** PROVIDED MATERIAL **
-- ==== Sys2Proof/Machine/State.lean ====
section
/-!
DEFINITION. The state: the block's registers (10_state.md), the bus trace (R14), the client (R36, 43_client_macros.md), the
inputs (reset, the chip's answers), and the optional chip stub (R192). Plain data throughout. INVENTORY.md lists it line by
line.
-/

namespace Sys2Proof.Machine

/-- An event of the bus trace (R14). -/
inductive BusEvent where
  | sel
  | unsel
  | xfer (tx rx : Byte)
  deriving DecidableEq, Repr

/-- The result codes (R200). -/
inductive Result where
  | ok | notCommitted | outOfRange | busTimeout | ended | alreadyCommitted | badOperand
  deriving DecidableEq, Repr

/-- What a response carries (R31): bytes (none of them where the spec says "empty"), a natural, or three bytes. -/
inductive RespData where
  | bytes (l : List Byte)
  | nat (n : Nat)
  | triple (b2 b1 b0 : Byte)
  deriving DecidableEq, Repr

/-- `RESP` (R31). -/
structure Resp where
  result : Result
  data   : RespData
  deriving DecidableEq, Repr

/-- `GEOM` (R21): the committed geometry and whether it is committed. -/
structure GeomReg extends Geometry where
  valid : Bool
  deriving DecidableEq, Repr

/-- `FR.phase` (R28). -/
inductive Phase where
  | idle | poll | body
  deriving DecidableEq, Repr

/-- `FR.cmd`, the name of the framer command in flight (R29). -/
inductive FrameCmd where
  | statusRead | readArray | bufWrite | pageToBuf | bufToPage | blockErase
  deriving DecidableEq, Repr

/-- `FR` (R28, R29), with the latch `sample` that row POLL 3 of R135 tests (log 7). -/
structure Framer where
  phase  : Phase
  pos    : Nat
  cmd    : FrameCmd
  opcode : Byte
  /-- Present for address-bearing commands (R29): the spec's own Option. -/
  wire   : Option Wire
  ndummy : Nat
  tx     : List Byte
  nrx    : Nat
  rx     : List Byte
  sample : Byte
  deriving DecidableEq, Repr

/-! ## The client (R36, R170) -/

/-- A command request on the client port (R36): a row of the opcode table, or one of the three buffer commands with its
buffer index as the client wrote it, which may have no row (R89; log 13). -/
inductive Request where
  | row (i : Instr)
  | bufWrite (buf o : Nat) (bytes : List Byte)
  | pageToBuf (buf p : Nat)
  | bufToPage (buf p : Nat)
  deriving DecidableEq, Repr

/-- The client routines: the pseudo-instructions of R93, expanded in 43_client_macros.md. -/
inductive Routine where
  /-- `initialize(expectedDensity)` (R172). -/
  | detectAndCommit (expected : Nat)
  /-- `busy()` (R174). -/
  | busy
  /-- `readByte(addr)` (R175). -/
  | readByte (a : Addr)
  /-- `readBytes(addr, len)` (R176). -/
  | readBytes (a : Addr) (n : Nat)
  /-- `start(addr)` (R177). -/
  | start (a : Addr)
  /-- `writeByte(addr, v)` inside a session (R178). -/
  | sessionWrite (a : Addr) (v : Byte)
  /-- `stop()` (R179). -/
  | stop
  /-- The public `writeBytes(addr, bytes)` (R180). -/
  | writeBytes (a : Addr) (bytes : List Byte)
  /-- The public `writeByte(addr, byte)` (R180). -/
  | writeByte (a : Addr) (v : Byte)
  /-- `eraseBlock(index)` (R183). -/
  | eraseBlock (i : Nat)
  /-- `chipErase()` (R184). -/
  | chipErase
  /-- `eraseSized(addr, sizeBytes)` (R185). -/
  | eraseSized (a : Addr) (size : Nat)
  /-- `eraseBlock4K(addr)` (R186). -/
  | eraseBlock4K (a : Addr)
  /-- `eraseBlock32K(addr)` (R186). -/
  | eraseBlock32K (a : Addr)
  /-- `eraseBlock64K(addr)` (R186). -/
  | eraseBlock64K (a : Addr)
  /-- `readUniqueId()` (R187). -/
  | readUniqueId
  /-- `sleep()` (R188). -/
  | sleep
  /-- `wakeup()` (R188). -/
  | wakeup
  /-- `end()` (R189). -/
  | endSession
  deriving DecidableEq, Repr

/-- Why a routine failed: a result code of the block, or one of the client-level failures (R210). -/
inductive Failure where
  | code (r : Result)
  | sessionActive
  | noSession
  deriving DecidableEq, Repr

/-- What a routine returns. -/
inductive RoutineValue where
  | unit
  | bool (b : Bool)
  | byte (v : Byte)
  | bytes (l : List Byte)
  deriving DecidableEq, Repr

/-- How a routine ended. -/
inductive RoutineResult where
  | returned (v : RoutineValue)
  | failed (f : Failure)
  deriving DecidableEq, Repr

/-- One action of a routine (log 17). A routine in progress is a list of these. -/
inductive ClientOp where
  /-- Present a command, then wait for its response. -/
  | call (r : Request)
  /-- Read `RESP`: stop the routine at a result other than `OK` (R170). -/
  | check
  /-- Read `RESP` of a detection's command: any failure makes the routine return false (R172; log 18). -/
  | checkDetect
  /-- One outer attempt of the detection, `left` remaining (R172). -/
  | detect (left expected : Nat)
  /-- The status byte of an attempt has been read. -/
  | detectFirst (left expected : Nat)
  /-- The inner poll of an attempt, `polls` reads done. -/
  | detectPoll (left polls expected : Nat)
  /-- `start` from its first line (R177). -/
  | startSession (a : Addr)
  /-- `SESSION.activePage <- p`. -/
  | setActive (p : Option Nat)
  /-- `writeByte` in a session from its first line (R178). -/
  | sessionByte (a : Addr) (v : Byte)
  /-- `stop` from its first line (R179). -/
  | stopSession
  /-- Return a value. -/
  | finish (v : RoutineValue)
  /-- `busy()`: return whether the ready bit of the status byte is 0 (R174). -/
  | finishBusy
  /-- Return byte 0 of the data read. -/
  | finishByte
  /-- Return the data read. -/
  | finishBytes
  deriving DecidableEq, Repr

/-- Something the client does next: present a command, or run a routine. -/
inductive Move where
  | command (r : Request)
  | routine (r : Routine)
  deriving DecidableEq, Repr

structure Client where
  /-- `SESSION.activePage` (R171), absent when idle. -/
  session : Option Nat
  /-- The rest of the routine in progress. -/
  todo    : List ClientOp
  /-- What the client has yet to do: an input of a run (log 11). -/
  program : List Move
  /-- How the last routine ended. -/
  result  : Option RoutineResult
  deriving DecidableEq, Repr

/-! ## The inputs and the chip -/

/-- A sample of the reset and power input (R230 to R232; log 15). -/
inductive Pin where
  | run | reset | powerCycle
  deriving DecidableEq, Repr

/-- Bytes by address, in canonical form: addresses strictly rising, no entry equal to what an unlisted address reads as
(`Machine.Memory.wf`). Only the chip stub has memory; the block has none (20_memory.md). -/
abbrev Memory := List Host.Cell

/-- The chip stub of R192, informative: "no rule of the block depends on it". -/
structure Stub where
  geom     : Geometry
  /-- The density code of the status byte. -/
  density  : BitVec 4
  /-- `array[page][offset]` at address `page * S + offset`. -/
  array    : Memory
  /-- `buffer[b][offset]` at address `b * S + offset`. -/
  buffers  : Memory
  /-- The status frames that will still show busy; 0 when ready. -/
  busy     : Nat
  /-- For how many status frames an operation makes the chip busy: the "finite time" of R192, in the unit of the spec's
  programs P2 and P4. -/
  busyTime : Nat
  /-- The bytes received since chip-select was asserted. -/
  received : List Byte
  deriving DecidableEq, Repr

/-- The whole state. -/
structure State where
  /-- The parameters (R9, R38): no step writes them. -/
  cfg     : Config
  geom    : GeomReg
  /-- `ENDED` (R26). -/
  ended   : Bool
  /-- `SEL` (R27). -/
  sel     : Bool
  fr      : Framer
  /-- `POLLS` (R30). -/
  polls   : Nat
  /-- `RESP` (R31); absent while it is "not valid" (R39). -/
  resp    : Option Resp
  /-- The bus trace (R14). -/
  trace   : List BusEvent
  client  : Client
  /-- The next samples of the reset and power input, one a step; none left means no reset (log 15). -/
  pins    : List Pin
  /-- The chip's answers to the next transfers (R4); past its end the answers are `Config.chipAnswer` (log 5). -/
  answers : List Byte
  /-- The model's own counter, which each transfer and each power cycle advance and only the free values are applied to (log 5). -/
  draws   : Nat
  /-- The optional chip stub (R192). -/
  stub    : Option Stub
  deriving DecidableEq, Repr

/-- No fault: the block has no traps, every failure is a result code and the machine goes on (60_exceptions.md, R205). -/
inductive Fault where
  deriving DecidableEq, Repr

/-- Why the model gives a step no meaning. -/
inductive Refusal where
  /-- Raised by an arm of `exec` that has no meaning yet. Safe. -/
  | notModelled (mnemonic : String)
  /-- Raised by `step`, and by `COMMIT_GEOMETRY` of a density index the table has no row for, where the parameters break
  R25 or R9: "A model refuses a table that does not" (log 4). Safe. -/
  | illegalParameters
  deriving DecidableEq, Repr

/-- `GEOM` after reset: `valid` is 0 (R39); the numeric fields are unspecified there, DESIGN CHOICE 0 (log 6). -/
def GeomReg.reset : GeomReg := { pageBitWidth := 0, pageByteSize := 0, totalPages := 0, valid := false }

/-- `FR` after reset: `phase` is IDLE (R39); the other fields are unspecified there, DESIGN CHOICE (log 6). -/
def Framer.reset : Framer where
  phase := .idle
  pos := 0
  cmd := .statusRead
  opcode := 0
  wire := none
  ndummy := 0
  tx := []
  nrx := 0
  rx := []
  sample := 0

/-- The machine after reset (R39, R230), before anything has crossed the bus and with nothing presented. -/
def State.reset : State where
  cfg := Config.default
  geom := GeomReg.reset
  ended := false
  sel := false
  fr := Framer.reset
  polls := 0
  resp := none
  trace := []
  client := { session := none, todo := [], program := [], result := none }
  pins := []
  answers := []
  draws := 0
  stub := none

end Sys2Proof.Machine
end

** THE TASK **
Pick out each line in the material containing "fields".

** RESULT BELOW **
/-- `GEOM` after reset: `valid` is 0 (R39); the numeric fields are unspecified there, DESIGN CHOICE 0 (log 6). -/
/-- `FR` after reset: `phase` is IDLE (R39); the other fields are unspecified there, DESIGN CHOICE (log 6). -/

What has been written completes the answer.